BEGIN Records for this exercise

/-! ### The shifts -/

/-- Settles O28: the shift divides and the sticky bit tells a nonzero remainder, at every amount. -/
theorem shiftRightSticky128 : Obligations.ShiftRightSticky128 := fun a amt s =>
  ⟨_, _, exec_of_ok (p := srs128 a amt) rfl s, shiftRight_toNat a amt.toNat, stickyRight_iff a amt.toNat⟩

/-- Settles O29: as O28, on the joined word. -/
theorem shiftRightSticky256 : Obligations.ShiftRightSticky256 := by
  intro a b amt s
  obtain ⟨hexec, hval⟩ := exec_of_wideResponse (i := .srs256 a b amt) rfl s
  refine ⟨_, _, _, hexec, hval.trans ?_, ?_⟩
  · rw [shiftRight_toNat, join_toNat, amount]
  · rw [stickyRight_iff, join_toNat, amount]

/-- Settles O30: the shift multiplies and truncates, and the flag tells that the product left the width, at every amount. -/
theorem shiftLeftLost128 : Obligations.ShiftLeftLost128 := fun a amt s =>
  ⟨_, _, exec_of_ok (p := sls128 a amt) rfl s, shiftLeft_toNat a amt.toNat, lostLeft_iff a amt.toNat⟩

/-- Settles O31: as O30, on the joined word. -/
theorem shiftLeftLost256 : Obligations.ShiftLeftLost256 := by
  intro a b amt s
  obtain ⟨hexec, hval⟩ := exec_of_wideResponse (i := .sls256 a b amt) rfl s
  refine ⟨_, _, _, hexec, hval.trans ?_, ?_⟩
  · rw [shiftLeft_toNat, join_toNat, amount]
  · rw [lostLeft_iff, join_toNat, amount]

end Sys2Proof.Machine
end

section
/-! PROOFS. The statements of 42_round_to_odd.md: RTO in numbers (O34), overflow (O38), underflow (O39), and jamming (O41). -/
namespace Sys2Proof.Machine

/-! ### RTO in numbers -/

/-- "Sticky set: force the LSB to 1", as a sum (42_round_to_odd.md R83). -/
theorem oddSignificand_eq (x : ℚ) :
    oddSignificand x =
      if (truncated x : ℚ) * (2 : ℚ) ^ (binade x - 112) = x ∨ truncated x % 2 = 1 then truncated x
      else truncated x + 1 := by
  rw [oddSignificand, quantum_eq, or_one_eq, ite_or]

/-- Settles O34: the witnesses are the clamped binade, the truncated significand and the significand that RTO packs. -/
theorem roundToOddPattern : Obligations.RoundToOddPattern := by
  intro s x hx hmax
  obtain ⟨hfloor, hlt, hge⟩ := binade_spec hx
  obtain ⟨hle, hlt'⟩ := truncated_spec hx
  rw [quantum_eq] at hle hlt'
  exact ⟨binade x, truncated x, oddSignificand x, hfloor, hlt, hge, hle, hlt', truncated_lt hx, oddSignificand_eq x,
    packResult_toNat s hfloor (binade_le hx hmax) (oddSignificand_lt hx)⟩

/-! ### Overflow and underflow -/

/-- `FromReal` of a nonzero value is its magnitude rounded to odd under its sign (42_round_to_odd.md R81). -/
theorem fromReal_of_ne_zero {x : ℚ} (hx : x ≠ 0) (zs : Bool) :
    fromReal x zs = roundToOdd (decide (x < 0)) |x| := by
  obtain ⟨s, y, hy, hxy, hs, habs⟩ := exists_signed hx
  rw [← hs, ← habs, ← fromReal_signed s hy zs, ← hxy]

/-- Settles O38: beyond MAXV the rounding is MAXF by definition, and below 2^16384 RTO's own result is the same. -/
theorem overflowClamps : Obligations.OverflowClamps := by
  refine ⟨fun x zs h => ?_, fun s x => rto_top s⟩
  have hx : x ≠ 0 := abs_pos.mp (maxV_pos.trans h)
  rw [fromReal_of_ne_zero hx, roundToOdd, if_pos h]

/-- Below MINNORM the truncated significand, at quantum 2^-16494, has no bit 112, and making it odd sets none
(42_round_to_odd.md R85). -/
theorem oddSignificand_lt_of_lt_minNorm {x : ℚ} (hx : 0 < x) (h : x < (2 : ℚ) ^ (-16382 : ℤ)) :
    oddSignificand x < 2 ^ 112 := by
  have hb : binade x = -16382 :=
    binade_eq hx le_rfl (h.trans (zpow_two_lt_iff.mpr (by norm_num))) (.inl rfl)
  have hq : quantum x = (2 : ℚ) ^ (-16494 : ℤ) := by rw [quantum_eq, hb]; norm_num
  have ht : (truncated x : ℚ) * (2 : ℚ) ^ (-16494 : ℤ) < ((2 ^ 112 : ℕ) : ℚ) * (2 : ℚ) ^ (-16494 : ℤ) :=
    calc (truncated x : ℚ) * (2 : ℚ) ^ (-16494 : ℤ) ≤ x := hq ▸ (truncated_spec hx).1
      _ < (2 : ℚ) ^ (-16382 : ℤ) := h
      _ = ((2 ^ 112 : ℕ) : ℚ) * (2 : ℚ) ^ (-16494 : ℤ) := by rw [natPow_mul_zpow]; norm_num
  have ht' : truncated x < 2 ^ 112 := by exact_mod_cast lt_of_mul_lt_mul_right ht (zpow_two_pos _).le
  obtain ⟨-, hle, heven⟩ := oddSignificand_spec x
  omega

END Records for this exercise

Your assignment — Reproduce every line of the records containing the string "Machine".

Answer —
end Sys2Proof.Machine
namespace Sys2Proof.Machine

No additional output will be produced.